PROVIDED RECORDS Block Start

/-! ### The walk (R129 to R137) -/

/-- Array instances in rising j and then rising i (R137). -/
def Steps.insts (st : Steps) : List (Nat × Nat) :=
  (List.range st.nb).flatMap fun j => (List.range st.na).map fun i => (i, j)

/-- The context of one instance: its transform and clip, where its clipped box meets the band (R129,
R130, R133). -/
def childCtx (band : Box) (x : Xform) (d : Cell) (o : Nat) (t : Int × Int) : Option Xform :=
  let (o', tx, ty) := compose x.orient (x.tx, x.ty) o t
  match (d.box.map o' tx ty).meet x.clip with
  | none => none
  | some cl => if cl.meets band then some ⟨o', tx, ty, cl⟩ else none

/-- Primitives reached from a body, with the path of their placement context, in walk order (R137). The
depth limit of R65 bounds the walk by `fuel`. -/
def walk (cells : List (Nat × Cell)) (band : Box) :
    Nat → List Nat → Xform → Int → List Geo → List (List Nat × BinEntry)
  | 0, _, _, _, _ => []
  | fuel + 1, path, x, z, body =>
    body.zipIdx.flatMap fun gi =>
      match gi.1 with
      | .prim m p a => [(path, ⟨m, p, a, 0, x⟩)]
      | .place c o tx ty dz _ st =>
        match Kv.get cells c with
        | none => []
        | some d =>
          st.insts.flatMap fun ij =>
            match childCtx band x d o (instXY tx ty st ij.1 ij.2) with
            | none => []
            | some y =>
              match d.section? (z - dz) with
              | none => []
              | some sec => walk cells band fuel (path ++ [gi.2, ij.2, ij.1]) y (z - dz) sec.body

/-- The layer body's context (R129, R136). -/
def layerXform : Xform := ⟨0, 0, 0, wholeBox⟩

/-- A binned primitive's clipped extent (R133 rule 4). -/
def BinEntry.box (b : BinEntry) : Option Box :=
  (b.prim.extent.map b.xform.orient b.xform.tx b.xform.ty).meet b.xform.clip

/-- Placement contexts with their transforms, the layer body's first, in the order in which they contribute (R136). -/
def contexts (kept : List (List Nat × BinEntry)) : List (List Nat × Xform) :=
  kept.foldl (fun l p => if l.any fun x => x.1 == p.1 then l else l ++ [(p.1, p.2.xform)]) [([], layerXform)]

/-- Row `q` of swath entry `e` of layer `l` as unit `n` expands it: bins and transform table, no pool blocks taken
(R133 to R137). -/
def expandRow (t : List (Nat × Word)) (node : Nat) (l : Layer) (e : SwathEntry) (n : Nat) (q : RowId) : ExpandedRow :=
  let g := gridOf t l e
  let ports := usedPorts l.materials node e.materialMask
  let cols := usedTcols t ports
  match g.band l e cols q.row with
  | none => ⟨q, n, cols.map fun c => ⟨c, [], []⟩, [layerXform], [], cols⟩
  | some band =>
    let all := walk l.cells band 17 [] layerXform l.z l.geom
    let kept := all.filter fun pb => bit e.materialMask pb.2.material &&
      !(boundPorts l.materials node pb.2.material).isEmpty &&
      match pb.2.box with
      | none => false
      | some b => cols.any fun c => b.meets (g.binBox l c q.row pb.2.material)
    let cs := contexts kept
    let es := kept.map fun p => { p.2 with xf := (cs.findIdx? fun x => x.1 == p.1).getD 0 }
    ⟨q, n, cols.map fun c => ⟨c, es.filter fun x =>
      match x.box with
      | none => false
      | some b => b.meets (g.binBox l c q.row x.material), []⟩, cs.map Prod.snd, [], cols⟩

PROVIDED RECORDS Block End

REQUIRED ACTION:
Every entry above should be returned exactly as written.

ANSWER SPACE:
/-! ### The walk (R129 to R137) -/

/-- Array instances in rising j and then rising i (R137). -/
def Steps.insts (st : Steps) : List (Nat × Nat) :=
  (List.range st.nb).flatMap fun j => (List.range st.na).map fun i => (i, j)

/-- The context of one instance: its transform and clip, where its clipped box meets the band (R129,
R130, R133). -/
def childCtx (band : Box) (x : Xform) (d : Cell) (o : Nat) (t : Int × Int) : Option Xform :=
  let (o', tx, ty) := compose x.orient (x.tx, x.ty) o t
  match (d.box.map o' tx ty).meet x.clip with
  | none => none
  | some cl => if cl.meets band then some ⟨o', tx, ty, cl⟩ else none

/-- Primitives reached from a body, with the path of their placement context, in walk order (R137). The
depth limit of R65 bounds the walk by `fuel`. -/
def walk (cells : List (Nat × Cell)) (band : Box) :
    Nat → List Nat → Xform → Int → List Geo → List (List Nat × BinEntry)
  | 0, _, _, _, _ => []
  | fuel + 1, path, x, z, body =>
    body.zipIdx.flatMap fun gi =>
      match gi.1 with
      | .prim m p a => [(path, ⟨m, p, a, 0, x⟩)]
      | .place c o tx ty dz _ st =>
        match Kv.get cells c with
        | none => []
        | some d =>
          st.insts.flatMap fun ij =>
            match childCtx band x d o (instXY tx ty st ij.1 ij.2) with
            | none => []
            | some y =>
              match d.section? (z - dz) with
              | none => []
              | some sec => walk cells band fuel (path ++ [gi.2, ij.2, ij.1]) y (z - dz) sec.body

/-- The layer body's context (R129, R136). -/
def layerXform : Xform := ⟨0, 0, 0, wholeBox⟩

/-- A binned primitive's clipped extent (R133 rule 4). -/
def BinEntry.box (b : BinEntry) : Option Box :=
  (b.prim.extent.map b.xform.orient b.xform.tx b.xform.ty).meet b.xform.clip

/-- Placement contexts with their transforms, the layer body's first, in the order in which they contribute (R136). -/
def contexts (kept : List (List Nat × BinEntry)) : List (List Nat × Xform) :=
  kept.foldl (fun l p => if l.any fun x => x.1 == p.1 then l else l ++ [(p.1, p.2.xform)]) [([], layerXform)]

/-- Row `q` of swath entry `e` of layer `l` as unit `n` expands it: bins and transform table, no pool blocks taken
(R133 to R137). -/
def expandRow (t : List (Nat × Word)) (node : Nat) (l : Layer) (e : SwathEntry) (n : Nat) (q : RowId) : ExpandedRow :=
  let g := gridOf t l e
  let ports := usedPorts l.materials node e.materialMask
  let cols := usedTcols t ports
  match g.band l e cols q.row with
  | none => ⟨q, n, cols.map fun c => ⟨c, [], []⟩, [layerXform], [], cols⟩
  | some band =>
    let all := walk l.cells band 17 [] layerXform l.z l.geom
    let kept := all.filter fun pb => bit e.materialMask pb.2.material &&
      !(boundPorts l.materials node pb.2.material).isEmpty &&
      match pb.2.box with
      | none => false
      | some b => cols.any fun c => b.meets (g.binBox l c q.row pb.2.material)
    let cs := contexts kept
    let es := kept.map fun p => { p.2 with xf := (cs.findIdx? fun x => x.1 == p.1).getD 0 }
    ⟨q, n, cols.map fun c => ⟨c, es.filter fun x =>
      match x.box with
      | none => false
      | some b => b.meets (g.binBox l c q.row x.material), []⟩, cs.map Prod.snd, [], cols⟩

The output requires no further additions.